First, install PyTorch according to your python version and CUDA version for GPU. The corresponding command can be found here: http://pytorch.org/ 
Suppose you want to install on a Linux machine without GPU support using `pip`:

    $ pip3 install http://download.pytorch.org/whl/cpu/torch-0.3.1-cp36-cp36m-linux_x86_64.whl 
    
    $ pip3 install torchvision
    
Then install inferno folloing this page: https://pytorch-inferno.readthedocs.io/en/latest/installation.html
It seems like conda doesn't support inferno. If none of the provided commands in the documentation work, use the following:
    
    $ pip install inferno-pytorch
    
Note that you have to install PyTorch before installing inferno!! Also, inferno only works with python3.X, not python2.X.
(Installing packages can be a hassle, please double check before continuing)

For visualization later, we need to install tensorflow. Please check https://www.tensorflow.org/install for the correct installation command for your machine. Suppose you had a linux machine with GPU support,
    
    $ pip3 install --upgrade tensorflow-gpu

In [22]:
import numpy as np
import torch
import torch.nn as nn
from torch.utils.data import DataLoader, Dataset
from inferno.extensions.layers.reshape import Flatten
from inferno.trainers.basic import Trainer
from inferno.trainers.callbacks.logging.tensorboard import TensorboardLogger

## Preprocessing the Data

Now that we've installed and loaded the libraries, let's take a look at our dataset.

The dataset originally comes from a Kaggle competition to label color food images in 101 categories from apple pies to waffles: https://www.kaggle.com/kmader/food41

The training data `food_c101_n10099_r64x64x3.h5` contains three fields: ['category', 'category_names', 'images']. The `images` field contains 10099 images of size 64x64x3 in HDF5 format. The category field is a 10099x101 boolean array that has value true at the correct category for each training sample.
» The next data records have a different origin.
-- ==== Sys2Proof/Machine/RegMap.lean ====
section
/-! DEFINITION. The register map: the address of every register of spec/20_register_index.md (R489 to R491), the fields the
defining chapters give it (name, bits), and one descriptor row per register (offset, replication, which bits are rw, w1c and
w1s, the word after reset). Names are the spec's own. A register whose Reset column reads "boot" or "ROM" has the word the
assumption log names (notes/assumptions/7.md). -/
namespace Sys2Proof.Machine.Reg


-- DEV: base 0x0000, 1 × 0x1_0000 (R489)
/-- DEV_ID, ro, 00 R5: Part number and family. -/
abbrev DEV_ID : Nat := 0x0000
/-- DEV_STEPPING, ro, 00 R5: Silicon stepping. -/
abbrev DEV_STEPPING : Nat := 0x0004
/-- DEV_STATE, ro, 01 R38: Device state. -/
abbrev DEV_STATE : Nat := 0x0008
/-- DEV_FAULT_CAUSE, ro, 01 R38: Cause of the present FAULT. -/
abbrev DEV_FAULT_CAUSE : Nat := 0x000C
/-- DEV_GSTATE_LO, ro, 01 R38: States of groups 0–7. -/
abbrev DEV_GSTATE_LO : Nat := 0x0010
/-- DEV_GSTATE_HI, ro, 01 R38: States of groups 8–15. -/
abbrev DEV_GSTATE_HI : Nat := 0x0014
/-- DEV_SERIAL_LO, ro, 01 R38: Serial number, low word. -/
abbrev DEV_SERIAL_LO : Nat := 0x0018
/-- DEV_SERIAL_HI, ro, 01 R38: Serial number, high word. -/
abbrev DEV_SERIAL_HI : Nat := 0x001C

-- FAB: base 0x1_0000, 1 × 0x1_0000 (R489)
/-- FAB_CTL, rw, 02 R68: Planner control. -/
abbrev FAB_CTL : Nat := 0x1_0000
/-- FAB_STATUS, ro, 02 R68: Planner state and worst margin. -/
abbrev FAB_STATUS : Nat := 0x1_0004
/-- FAB_FLAGS, w1c, 02 R68: Sticky fabric flags. -/
abbrev FAB_FLAGS : Nat := 0x1_0008
/-- FAB_VDDC, ro, 02 R68: Present and highest VDDC target. -/
abbrev FAB_VDDC : Nat := 0x1_000C
/-- FAB_VLIMIT, rw, 02 R68: VDDC limits. -/
abbrev FAB_VLIMIT : Nat := 0x1_0010
/-- FAB_PLAN_CTL, rw, 02 R68: Planner timing and step. -/
abbrev FAB_PLAN_CTL : Nat := 0x1_0014
/-- FAB_THRESH_A, rw, 02 R68: Target and exhausted thresholds. -/
abbrev FAB_THRESH_A : Nat := 0x1_0018
/-- FAB_THRESH_B, rw, 02 R68: Down and headroom thresholds. -/
abbrev FAB_THRESH_B : Nat := 0x1_001C
/-- FAB_AVS_ERRCNT, ro, 02 R68: Failed AVSBus writes. -/
abbrev FAB_AVS_ERRCNT : Nat := 0x1_0020
/-- FAB_WINDOW, ro, 02 R68: Measurement windows completed. -/
abbrev FAB_WINDOW : Nat := 0x1_0024
/-- FAB_RPLAN, ro, 02 R68: Plan of region r. -/
abbrev FAB_RPLAN (i : Nat) : Nat := 0x1_0040 + 0x0004 * i
/-- FAB_RCAP, ro, 02 R68: Capability of region r. -/
abbrev FAB_RCAP (i : Nat) : Nat := 0x1_0060 + 0x0004 * i
/-- FAB_RMARGIN, ro, 02 R68: Margin and estimate of region r. -/
abbrev FAB_RMARGIN (i : Nat) : Nat := 0x1_0080 + 0x0004 * i
/-- FAB_SENT_EXCL, ro, 02 R68: Excluded sentinels 32k to 32k+31. -/
abbrev FAB_SENT_EXCL (i : Nat) : Nat := 0x1_00A0 + 0x0004 * i
/-- FAB_SENT, ro, 02 R68: Reading of sentinel s. -/
abbrev FAB_SENT (i : Nat) : Nat := 0x1_0400 + 0x0004 * i

-- FCH: base 0x10_0000, 16 × 0x1_0000 (R489)
/-- FCH_CTL, rw, 03 R92: Enable, pairing, bandwidth limit, code source. -/
abbrev FCH_CTL (n : Nat) : Nat := 0x10_0000 + 0x1_0000 * n + 0x0000
/-- FCH_STATUS, ro, 03 R92: Port state and group. -/
abbrev FCH_STATUS (n : Nat) : Nat := 0x10_0000 + 0x1_0000 * n + 0x0004
/-- FCH_FLAGS, w1c, 03 R92: Sticky port flags. -/
abbrev FCH_FLAGS (n : Nat) : Nat := 0x10_0000 + 0x1_0000 * n + 0x0008
/-- FCH_OVRCNT, ro, 03 R92: Over-range samples. -/
abbrev FCH_OVRCNT (n : Nat) : Nat := 0x10_0000 + 0x1_0000 * n + 0x000C
/-- FCH_LOSTCNT, ro, 03 R92: Samples discarded at the capture buffers, all lanes. -/
abbrev FCH_LOSTCNT (n : Nat) : Nat := 0x10_0000 + 0x1_0000 * n + 0x0010
/-- FCH_CNTCLR, wo, 03 R92: Counter clear. -/
abbrev FCH_CNTCLR (n : Nat) : Nat := 0x10_0000 + 0x1_0000 * n + 0x0014
/-- FCH_PATTERN, rw, 03 R92: Constant pattern code. -/
abbrev FCH_PATTERN (n : Nat) : Nat := 0x10_0000 + 0x1_0000 * n + 0x0018
/-- FCH_TS_ADJ, rw, 03 R92: Timestamp adjustment. -/
abbrev FCH_TS_ADJ (n : Nat) : Nat := 0x10_0000 + 0x1_0000 * n + 0x001C
/-- FCH_START_TS_LO, ro, 03 R92: Start instant, bits [31:0]. -/
abbrev FCH_START_TS_LO (n : Nat) : Nat := 0x10_0000 + 0x1_0000 * n + 0x0020
/-- FCH_START_TS_HI, ro, 03 R92: Start instant, bits [63:32]. -/
abbrev FCH_START_TS_HI (n : Nat) : Nat := 0x10_0000 + 0x1_0000 * n + 0x0024
/-- FCH_STOP_TS_LO, ro, 03 R92: Stop instant, bits [31:0]. -/
abbrev FCH_STOP_TS_LO (n : Nat) : Nat := 0x10_0000 + 0x1_0000 * n + 0x0028
/-- FCH_STOP_TS_HI, ro, 03 R92: Stop instant, bits [63:32]. -/
abbrev FCH_STOP_TS_HI (n : Nat) : Nat := 0x10_0000 + 0x1_0000 * n + 0x002C
/-- FCH_LANELOST, ro, 03 R92: Discards on lanes 2k and 2k + 1. -/
abbrev FCH_LANELOST (n i : Nat) : Nat := 0x10_0000 + 0x1_0000 * n + 0x0040 + 0x0004 * i

-- FCAL: base 0x20_0000, 4 × 0x4000 (R489)
/-- FCAL_CTL, rw, 04 R112: Guard, hold policy, schedule enables, write-back. -/
abbrev FCAL_CTL (n : Nat) : Nat := 0x20_0000 + 0x4000 * n + 0x0000
/-- FCAL_INTERVAL, rw, 04 R112: Step interval. -/
abbrev FCAL_INTERVAL (n : Nat) : Nat := 0x20_0000 + 0x4000 * n + 0x0004
/-- FCAL_DEFER_MAX, rw, 04 R112: Longest hold. -/
abbrev FCAL_DEFER_MAX (n : Nat) : Nat := 0x20_0000 + 0x4000 * n + 0x0008
/-- FCAL_CMD, wo, 04 R112: Calibration command. -/
abbrev FCAL_CMD (n : Nat) : Nat := 0x20_0000 + 0x4000 * n + 0x000C
/-- FCAL_STATUS, ro, 04 R112: Tile calibration state. -/
abbrev FCAL_STATUS (n : Nat) : Nat := 0x20_0000 + 0x4000 * n + 0x0010
/-- FCAL_FLAGS, w1c, 04 R112: Sticky tile flags. -/
abbrev FCAL_FLAGS (n : Nat) : Nat := 0x20_0000 + 0x4000 * n + 0x0014
/-- FCAL_SPUR_LIMIT, rw, 04 R112: Spur flag threshold. -/
abbrev FCAL_SPUR_LIMIT (n : Nat) : Nat := 0x20_0000 + 0x4000 * n + 0x0018
/-- FCAL_P_FLAGS, w1c, 04 R112: Sticky port flags. -/
abbrev FCAL_P_FLAGS (n i : Nat) : Nat := 0x20_0000 + 0x4000 * n + 0x0100 + 0x0020 * i
/-- FCAL_P_STATE, ro, 04 R112: Current slice, attempts, convergence. -/
abbrev FCAL_P_STATE (n i : Nat) : Nat := 0x20_0000 + 0x4000 * n + 0x0104 + 0x0020 * i
/-- FCAL_P_NEXT, ro, 04 R112: Time to the next due step. -/
abbrev FCAL_P_NEXT (n i : Nat) : Nat := 0x20_0000 + 0x4000 * n + 0x0108 + 0x0020 * i
/-- FCAL_P_STEPCNT, ro, 04 R112: Ordinary steps. -/
abbrev FCAL_P_STEPCNT (n i : Nat) : Nat := 0x20_0000 + 0x4000 * n + 0x010C + 0x0020 * i
/-- FCAL_P_GSTEPCNT, ro, 04 R112: Completed guarded steps. -/
abbrev FCAL_P_GSTEPCNT (n i : Nat) : Nat := 0x20_0000 + 0x4000 * n + 0x0110 + 0x0020 * i
/-- FCAL_P_DISCNT, ro, 04 R112: Attempts that did not agree. -/
abbrev FCAL_P_DISCNT (n i : Nat) : Nat := 0x20_0000 + 0x4000 * n + 0x0114 + 0x0020 * i
/-- FCAL_P_SPUR, ro, 04 R112: Residual-spur figures. -/
abbrev FCAL_P_SPUR (n i : Nat) : Nat := 0x20_0000 + 0x4000 * n + 0x0118 + 0x0020 * i
/-- FCAL_P_TRIMA, ro, 04 R112: Offset and gain of slice j. -/
abbrev FCAL_P_TRIMA (n i j : Nat) : Nat := 0x20_0000 + 0x4000 * n + 0x1000 + 0x0200 * i + 0x0008 * j
/-- FCAL_P_TRIMB, ro, 04 R112: Skew and bandwidth of slice j. -/
abbrev FCAL_P_TRIMB (n i j : Nat) : Nat := 0x20_0000 + 0x4000 * n + 0x1004 + 0x0200 * i + 0x0008 * j
/-- FCAL_SP_TRIMA, ro, 04 R112: Offset and gain of spare k. -/
abbrev FCAL_SP_TRIMA (n i : Nat) : Nat := 0x20_0000 + 0x4000 * n + 0x1800 + 0x0008 * i
/-- FCAL_SP_TRIMB, ro, 04 R112: Skew and bandwidth of spare k. -/
abbrev FCAL_SP_TRIMB (n i : Nat) : Nat := 0x20_0000 + 0x4000 * n + 0x1804 + 0x0008 * i

-- DCF: base 0x30_0000, 32 × 0x8000 (R489)
/-- DCF_CTL, rw, 05 R139: Enable, source, stage count, resampler. -/
abbrev DCF_CTL (n : Nat) : Nat := 0x30_0000 + 0x8000 * n + 0x0000
/-- DCF_STATUS, ro, 05 R139: Chain state and group. -/
abbrev DCF_STATUS (n : Nat) : Nat := 0x30_0000 + 0x8000 * n + 0x0004
/-- DCF_FLAGS, w1c, 05 R139: Sticky chain flags. -/
abbrev DCF_FLAGS (n : Nat) : Nat := 0x30_0000 + 0x8000 * n + 0x0008
/-- DCF_SATCNT, ro, 05 R139: Saturated output words. -/
abbrev DCF_SATCNT (n : Nat) : Nat := 0x30_0000 + 0x8000 * n + 0x000C
/-- DCF_CMD, wo, 05 R139: Synchronising commands. -/
abbrev DCF_CMD (n : Nat) : Nat := 0x30_0000 + 0x8000 * n + 0x0010
/-- DCF_STAGE, rw, 05 R139: Coefficient source per stage. -/
abbrev DCF_STAGE (n : Nat) : Nat := 0x30_0000 + 0x8000 * n + 0x0014
/-- DCF_RS_RATIO, rw, 05 R139: Resampler ratio. -/
abbrev DCF_RS_RATIO (n : Nat) : Nat := 0x30_0000 + 0x8000 * n + 0x0018
/-- DCF_RS_PHASE, rw, 05 R139: Resampler start phase. -/
abbrev DCF_RS_PHASE (n : Nat) : Nat := 0x30_0000 + 0x8000 * n + 0x001C
/-- DCF_DCB_CTL, rw, 05 R139: DC blocker control. -/
abbrev DCF_DCB_CTL (n : Nat) : Nat := 0x30_0000 + 0x8000 * n + 0x0020
/-- DCF_DCB_INIT, rw, 05 R139: DC estimate loaded at reset. -/
abbrev DCF_DCB_INIT (n : Nat) : Nat := 0x30_0000 + 0x8000 * n + 0x0024
/-- DCF_DCB_EST, ro, 05 R139: DC estimate in force. -/
abbrev DCF_DCB_EST (n : Nat) : Nat := 0x30_0000 + 0x8000 * n + 0x0028
/-- DCF_SETTLE_TOTAL, ro, 05 R139: Settling count of the latest reset. -/
abbrev DCF_SETTLE_TOTAL (n : Nat) : Nat := 0x30_0000 + 0x8000 * n + 0x002C
/-- DCF_SETTLE_LEFT, ro, 05 R139: Settling words still to deliver. -/
abbrev DCF_SETTLE_LEFT (n : Nat) : Nat := 0x30_0000 + 0x8000 * n + 0x0030
/-- DCF_GDELAY, ro, 05 R139: Group delay G. -/
abbrev DCF_GDELAY (n : Nat) : Nat := 0x30_0000 + 0x8000 * n + 0x0034
/-- DCF_LATENCY, ro, 05 R139: Output latency bound. -/
abbrev DCF_LATENCY (n : Nat) : Nat := 0x30_0000 + 0x8000 * n + 0x0038
/-- DCF_SYNC_TS_LO, rw, 05 R139: SYNC_AT instant, bits [31:0]. -/
abbrev DCF_SYNC_TS_LO (n : Nat) : Nat := 0x30_0000 + 0x8000 * n + 0x0040
/-- DCF_SYNC_TS_HI, rw, 05 R139: SYNC_AT instant, bits [63:32]. -/
abbrev DCF_SYNC_TS_HI (n : Nat) : Nat := 0x30_0000 + 0x8000 * n + 0x0044
/-- DCF_LAST_SYNC_LO, ro, 05 R139: Latest reset instant, bits [31:0]. -/
abbrev DCF_LAST_SYNC_LO (n : Nat) : Nat := 0x30_0000 + 0x8000 * n + 0x0048
/-- DCF_LAST_SYNC_HI, ro, 05 R139: Latest reset instant, bits [63:32]. -/
abbrev DCF_LAST_SYNC_HI (n : Nat) : Nat := 0x30_0000 + 0x8000 * n + 0x004C
/-- DCF_UHB_C, rw, 05 R139: User kernel u (0 = A, 1 = B), coefficient c = 0–15. -/
abbrev DCF_UHB_C (n i j : Nat) : Nat := 0x30_0000 + 0x8000 * n + 0x0100 + 0x0040 * i + 0x0004 * j
/-- DCF_UHB_TAPS, rw, 05 R139: User kernel u length. -/
abbrev DCF_UHB_TAPS (n i : Nat) : Nat := 0x30_0000 + 0x8000 * n + 0x0180 + 0x0004 * i
/-- DCF_URS_H, rw, 05 R139: User prototype h[k], k = 0–511. -/
abbrev DCF_URS_H (n i : Nat) : Nat := 0x30_0000 + 0x8000 * n + 0x1000 + 0x0004 * i
/-- DCF_ROMHB_C, ro, 05 R139: ROM response r = 0–5, coefficient c = 0–15. -/
abbrev DCF_ROMHB_C (n i j : Nat) : Nat := 0x30_0000 + 0x8000 * n + 0x2000 + 0x0040 * i + 0x0004 * j
/-- DCF_ROMRS_H, ro, 05 R139: ROM response r = 6–7, h[k], k = 0–511. -/
abbrev DCF_ROMRS_H (n i j : Nat) : Nat := 0x30_0000 + 0x8000 * n + 0x2400 + 0x0800 * i + 0x0004 * j

-- TRU: base 0x40_0000, 32 × 0x4000 (R489)
/-- TRU_CTL, rw, 06 R167: Enable, type, source, variant, holdoff mode, routing. -/
abbrev TRU_CTL (n : Nat) : Nat := 0x40_0000 + 0x4000 * n + 0x0000
/-- TRU_STATUS, ro, 06 R167: Unit state, group, level state. -/
abbrev TRU_STATUS (n : Nat) : Nat := 0x40_0000 + 0x4000 * n + 0x0004
/-- TRU_FLAGS, w1c, 06 R167: Sticky unit flags. -/
abbrev TRU_FLAGS (n : Nat) : Nat := 0x40_0000 + 0x4000 * n + 0x0008
/-- TRU_LEVEL_A, rw, 06 R167: Upper level. -/
abbrev TRU_LEVEL_A (n : Nat) : Nat := 0x40_0000 + 0x4000 * n + 0x000C
/-- TRU_LEVEL_B, rw, 06 R167: Lower level. -/
abbrev TRU_LEVEL_B (n : Nat) : Nat := 0x40_0000 + 0x4000 * n + 0x0010
/-- TRU_HYST, rw, 06 R167: Hysteresis. -/
abbrev TRU_HYST (n : Nat) : Nat := 0x40_0000 + 0x4000 * n + 0x0014
/-- TRU_TMIN, rw, 06 R167: Lower duration or delay limit. -/
abbrev TRU_TMIN (n : Nat) : Nat := 0x40_0000 + 0x4000 * n + 0x0018
/-- TRU_TMAX, rw, 06 R167: Upper duration or delay limit; coincidence width. -/
abbrev TRU_TMAX (n : Nat) : Nat := 0x40_0000 + 0x4000 * n + 0x001C
/-- TRU_HOLD_T, rw, 06 R167: Holdoff time. -/
abbrev TRU_HOLD_T (n : Nat) : Nat := 0x40_0000 + 0x4000 * n + 0x0020
/-- TRU_HOLD_N, rw, 06 R167: Holdoff count. -/
abbrev TRU_HOLD_N (n : Nat) : Nat := 0x40_0000 + 0x4000 * n + 0x0024
/-- TRU_MEMBERS, rw, 06 R167: Pattern members. -/
abbrev TRU_MEMBERS (n : Nat) : Nat := 0x40_0000 + 0x4000 * n + 0x0028
/-- TRU_INVERT, rw, 06 R167: Member inversion. -/
abbrev TRU_INVERT (n : Nat) : Nat := 0x40_0000 + 0x4000 * n + 0x002C
/-- TRU_SEQ, rw, 06 R167: Sequence members and count. -/
abbrev TRU_SEQ (n : Nat) : Nat := 0x40_0000 + 0x4000 * n + 0x0030
/-- TRU_FRAME, rw, 06 R167: Camera frame selection. -/
abbrev TRU_FRAME (n : Nat) : Nat := 0x40_0000 + 0x4000 * n + 0x0034
/-- TRU_OUT_TP, rw, 06 R167: Timing-port outputs. -/
abbrev TRU_OUT_TP (n : Nat) : Nat := 0x40_0000 + 0x4000 * n + 0x0038
/-- TRU_OUT_STO, rw, 06 R167: Stimulus outputs. -/
abbrev TRU_OUT_STO (n : Nat) : Nat := 0x40_0000 + 0x4000 * n + 0x003C
/-- TRU_LATENCY, ro, 06 R167: Decision latency bound. -/
abbrev TRU_LATENCY (n : Nat) : Nat := 0x40_0000 + 0x4000 * n + 0x0040
/-- TRU_CMD, wo, 06 R167: Commands. -/
abbrev TRU_CMD (n : Nat) : Nat := 0x40_0000 + 0x4000 * n + 0x0044
/-- TRU_TRIGCNT, ro, 06 R167: Delivered triggers. -/
abbrev TRU_TRIGCNT (n : Nat) : Nat := 0x40_0000 + 0x4000 * n + 0x0048
/-- TRU_HOLDCNT, ro, 06 R167: Held-off conditions. -/
abbrev TRU_HOLDCNT (n : Nat) : Nat := 0x40_0000 + 0x4000 * n + 0x004C
/-- TRU_DEADCNT, ro, 06 R167: Conditions discarded in dead time. -/
abbrev TRU_DEADCNT (n : Nat) : Nat := 0x40_0000 + 0x4000 * n + 0x0050
/-- TRU_NACCCNT, ro, 06 R167: Triggers not accepted by the group. -/
abbrev TRU_NACCCNT (n : Nat) : Nat := 0x40_0000 + 0x4000 * n + 0x0054
/-- TRU_CNTCLR, wo, 06 R167: Counter clear. -/
abbrev TRU_CNTCLR (n : Nat) : Nat := 0x40_0000 + 0x4000 * n + 0x0058
/-- TRU_LAST_TS_LO, ro, 06 R167: Latest delivered timestamp, bits [31:0]. -/
abbrev TRU_LAST_TS_LO (n : Nat) : Nat := 0x40_0000 + 0x4000 * n + 0x0060
/-- TRU_LAST_TS_HI, ro, 06 R167: Latest delivered timestamp, bits [63:32]. -/
abbrev TRU_LAST_TS_HI (n : Nat) : Nat := 0x40_0000 + 0x4000 * n + 0x0064
/-- TRU_LAST_INFO, ro, 06 R167: Fraction and marks of the latest trigger. -/
abbrev TRU_LAST_INFO (n : Nat) : Nat := 0x40_0000 + 0x4000 * n + 0x0068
The `category_names` field matches `0,1,2...` to the actual category names `'apple_pie', 'baby_back_ribs', 'baklava'`. In order to use it in Python, we want to transform the original HDF5 format into numpy. 

The testing data `food_test_c101_n1000_r64x64x3.h5` has the same format as training. It contains 1000 testing samples.


#Train data download: https://www.kaggle.com/kmader/food41/downloads/food_c101_n10099_r64x64x3.h5/4

#Test data download: https://www.kaggle.com/kmader/food41/downloads/food_test_c101_n1000_r64x64x3.h5/4

In [24]:
import h5py

trainf = h5py.File('food_c101_n10099_r64x64x3.h5', 'r+')
testf = h5py.File('food_test_c101_n1000_r64x64x3.h5', 'r+')
print(list(trainf.keys()))  # display fields: ['category', 'category_names', 'images']

### Train Data
train_images = trainf['images'].value
category_names = trainf['category']
# Change type to unicode for category names
category_names = category_names.astype(np.unicode_)
train_labels = trainf['category'].value
# Transform category from one-hot boolean array to label
_, train_labels = np.where(train_labels == True)
print("train data size:")
print(train_images.shape)

### Same for Test Data
test_images = testf['images'].value
test_labels = testf['category'].value
# Transform category from one-hot boolean array to label
_, test_labels = np.where(test_labels == True)
print("test data size:")
print(test_images.shape)

### Save to numpy file for future use
np.save('food_train', train_images)
np.save('food_train_labels', train_labels)
np.save('food_test', test_images)
np.save('food_test_labels', test_labels)

['category', 'category_names', 'images']
train data size:
(10099, 64, 64, 3)
test data size:
(1000, 64, 64, 3)


## Building the Model

PyTorch provides many built-in neural network modules to choose for different types of layers. For example, it has `Conv1d` and `Conv2d` for convolutional, `Maxpool1d` or `Avgpool1d` for pooling, `Linear` for linear function, and `ReLU` or `Sigmoid` for non-linearity. Look here for more: http://pytorch.org/docs/master/nn.html

Here we will be constructing a sequence of Conv1d and Maxpool1d layers, and a final linear layer in the end.

In [25]:
def model_fn():
    return nn.Sequential(
        nn.Conv1d(3, 192, 3, 1, 1),  # in_channel, out_channel, kernel, stride, padding
        nn.MaxPool1d(2, 2),  # kernel, stride (2 shrinks the size to half)
        nn.Conv1d(192, 192, 3, 1, 1),
        nn.MaxPool1d(2, 2),
        Flatten(),
        nn.Linear(in_features=1024*192, out_features=101),
    )

## Training the Model

Using inferno library, the training process is automated by the trainer once you have the data and set all the parameters correctly. 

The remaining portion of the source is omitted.